Device set to use cpu


Predicted token: 3, Confidence: 0.10
Predicted token: 1, Confidence: 0.07
Predicted token: one, Confidence: 0.06
Predicted token: l, Confidence: 0.05
Predicted token: dun, Confidence: 0.04


## weak performance can be due to insufficient training, lack of training data, model architecture, or not tuning hyperparameters.

## Try a pretrained model from Hugging Face: Inferencing a pretrained BERT model

In [41]:
# Load the pretrained BERT model and tokenizer
pretrained_model = BertForMaskedLM.from_pretrained('bert-base-uncased')
pretrained_tokenizer = BertTokenizerFast.from_pretrained('bert-base-uncased')

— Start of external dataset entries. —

-- ==== Sys2Proof/Certificates/Slice0/Obligations.lean ====
section
/-! DEFINITION. The statements for the provers. In every one of them an equation `exec i s = .next t` gives the whole
next state: what `t` does not name is as in `s`, so it is the instruction's frame too. The notes in brackets name the
log entries a clause rests on. -/

section

open Sys2Proof Sys2Proof.Machine

/-! ### Encoding (30_encoding.md) -/

/-- Decoding what the encoder writes for a well-formed instruction gives that instruction, for every instruction,
every value of every operand and every MAP variant and mode. -/
def Obligations.DecodeOfEncode : Prop :=
  ∀ (c : DecodeCtx) (i : Instr), i.wf c = true → decode c (encode1 i) ((secondWord i).getD 0) = .ok i

/-- A word has one meaning: whatever the decoder reads is well-formed, and the encoder writes the same words for it.
-/
def Obligations.EncodeOfDecode : Prop :=
  ∀ (c : DecodeCtx) (w w2 : Word) (i : Instr), decode c w w2 = .ok i →
    i.wf c = true ∧ encode1 i = w ∧ (secondWord i).getD w2 = w2

/-- A few words written out from the spec's own examples decode to the instructions they stand for. -/
def Obligations.ExampleWordsDecode : Prop :=
  ∀ c : DecodeCtx, c.lef = false →
    decode c 0o170010 0 = .ok (.adi 3 .a2)
    ∧ decode c 0o021005 0 = .ok (.lda .a0 { ind := false, index := .ac2, disp := 5 })
    ∧ decode c 0o126070 0o012345 = .ok (.elda .a1 { index := .absolute, ind := false, disp := 0o12345 })
    ∧ decode c 0o141310 0 = .ok (.dlsh .a2 .a0)
    ∧ decode c 0o163710 6 = .ok (.save 6)
    ∧ decode c 0o060177 0 = .ok .inten
    ∧ decode c 0o124014 0 =
        .ok (.com { acs := .a1, acd := .a1, shift := .keep, carry := .keep, noLoad := true, skip := .szr })

/-! ### The step (60_exceptions.md section 1) -/

/-- In an undisturbed running machine the words at the program counter decode to an instruction and the step is that
instruction, followed by the end of the instruction (`endStep`). -/
def Obligations.StepRunsDecodedInstruction : Prop :=
  ∀ (s : State) (w2 : Word) (i : Instr),
    s.undisturbed = true → s.endless = .none → s.run = true → s.quiet = true → s.readable s.pc = true →
    (if s.needsSecond (s.look s.pc) then s.readable (s.pc + 1) = true ∧ w2 = s.look (s.pc + 1) else w2 = 0) →
    decode s.decodeCtx (s.look s.pc) w2 = .ok i →
    step s = endStep (exec i s)

/-- What surrounds the instruction: the requests on the data channel are served, the holds on interrupts run on [counters,
the model's choice: log entry 31]; an interrupt to honour turns interrupts off, leaves user mode, stores PC at location 0
and jumps through location 1, through auto-increment and auto-decrement locations too, and a chain that never ends keeps
the processor [the model's choice of its state: log entry 8]; else a pending STOP stops the processor, its data lights any
value [log entry 26]. In an endless instruction the data channel alone is served. A machine that ADDRESS COMPARE has
suspended does nothing more [the model's choice: log entry 25]; a fault or a refusal stays one. -/
def Obligations.EndOfInstruction : Prop :=
  (∀ t : State, t.console.suspended = false → t.cut = none → t.endless = .none →
    let c := serveChannel t
    let u := c.advanceHolds
    (t.dchQueue = [] → c = t)
    ∧ (u.canInterrupt = false → u.console.stopPending = false → endStep (.next t) = .next u)
    ∧ (u.canInterrupt = false → u.console.stopPending = true → ∃ d, endStep (.next t) =
      .next (((u.setFree (u.free + 1)).setRun false).setConsole
        { u.console with stopPending := false, oneShot := .none, dataLights := d, addressLights := u.pc }))
    ∧ (u.canInterrupt = true → u.quiet = true →
      let v := u.interrupted
      (∀ (n : Nat) (e : Addr) (x : State), n ≤ 34359738368 → State.followAuto n v 1 = some (e, x) →
        endStep (.next t) = .next (x.setPc e))
      ∧ (State.followAuto 34359738368 v 1 = none → ∃ x, endStep (.next t) = .next x ∧ x.endless = .instruction)))
  ∧ (∀ t : State, t.console.suspended = false → t.cut = none → t.endless ≠ .none →
    endStep (.next t) = .next (serveChannel t))
  ∧ (∀ t : State, t.console.suspended = true → endStep (.next t) = .next t)
  ∧ (∀ f, endStep (.fault f) = .fault f) ∧ (∀ r, endStep (.refused r) = .refused r)

/-! ### The invariant -/

/-- Every step keeps the invariant: memory stays in canonical form inside the installed memory, and ANY (FPSR bit 0)
stays the OR of the four error bits. -/
def Obligations.StepKeepsInvariant : Prop :=
  ∀ s t : State, s.inv = true → step s = .next t → t.inv = true

/-- The invariant holds right after reset. -/
def Obligations.ResetHasInvariant : Prop :=
State.reset.inv = true

/-! ### Arithmetic and logic in the accumulators (40_fixed_point.md, 41_logical.md) -/

/-- The eight arithmetic/logical instructions with every shift, carry and skip option, as arithmetic on 17 bits. -/
def Obligations.ArithmeticLogicalClass : Prop :=
  ∀ (f : Alu) (s : State),
    exec (.com f) s = .next (s.aluEffect f (65535 - (s.ac f.acs).toNat))
    ∧ exec (.neg f) s = .next (s.aluEffect f (65536 - (s.ac f.acs).toNat))
    ∧ exec (.mov f) s = .next (s.aluEffect f (s.ac f.acs).toNat)
    ∧ exec (.inc f) s = .next (s.aluEffect f ((s.ac f.acs).toNat + 1))
    ∧ exec (.adc f) s = .next (s.aluEffect f ((s.ac f.acd).toNat + (65535 - (s.ac f.acs).toNat)))
    ∧ exec (.sub f) s = .next (s.aluEffect f ((s.ac f.acd).toNat + (65536 - (s.ac f.acs).toNat)))
    ∧ exec (.add f) s = .next (s.aluEffect f ((s.ac f.acd).toNat + (s.ac f.acs).toNat))
    ∧ exec (.and f) s = .next (s.aluEffect f (s.ac f.acd &&& s.ac f.acs).toNat)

Some weights of the model checkpoint at bert-base-uncased were not used when initializing BertForMaskedLM: ['bert.pooler.dense.bias', 'bert.pooler.dense.weight', 'cls.seq_relationship.bias', 'cls.seq_relationship.weight']
- This IS expected if you are initializing BertForMaskedLM from the checkpoint of a model trained on another task or with another architecture (e.g. initializing a BertForSequenceClassification model from a BertForPreTraining model).
- This IS NOT expected if you are initializing BertForMaskedLM from the checkpoint of a model that you expect to be exactly identical (initializing a BertForSequenceClassification model from a BertForSequenceClassification model).


In [42]:
# Define the input text with a masked token
text = "This is a [MASK] movie!"

# Create the pipeline
mask_filler = pipeline(task='fill-mask', model=pretrained_model,tokenizer=pretrained_tokenizer)

# Perform inference using the pipeline
results = mask_filler(text)
for result in results:
    print(f"Predicted token: {result['token_str']}, Confidence: {result['score']:.2f}")

Device set to use cpu


Predicted token: great, Confidence: 0.16
Predicted token: horror, Confidence: 0.08
Predicted token: good, Confidence: 0.08
Predicted token: bad, Confidence: 0.05
Predicted token: fantastic, Confidence: 0.04


- better than last one that trained only on 100 data set

- but pretrained models cannot be used for specific tasks, such as sentiment extraction or sequence classification. This is why supervised fine-tuning methods are introduced.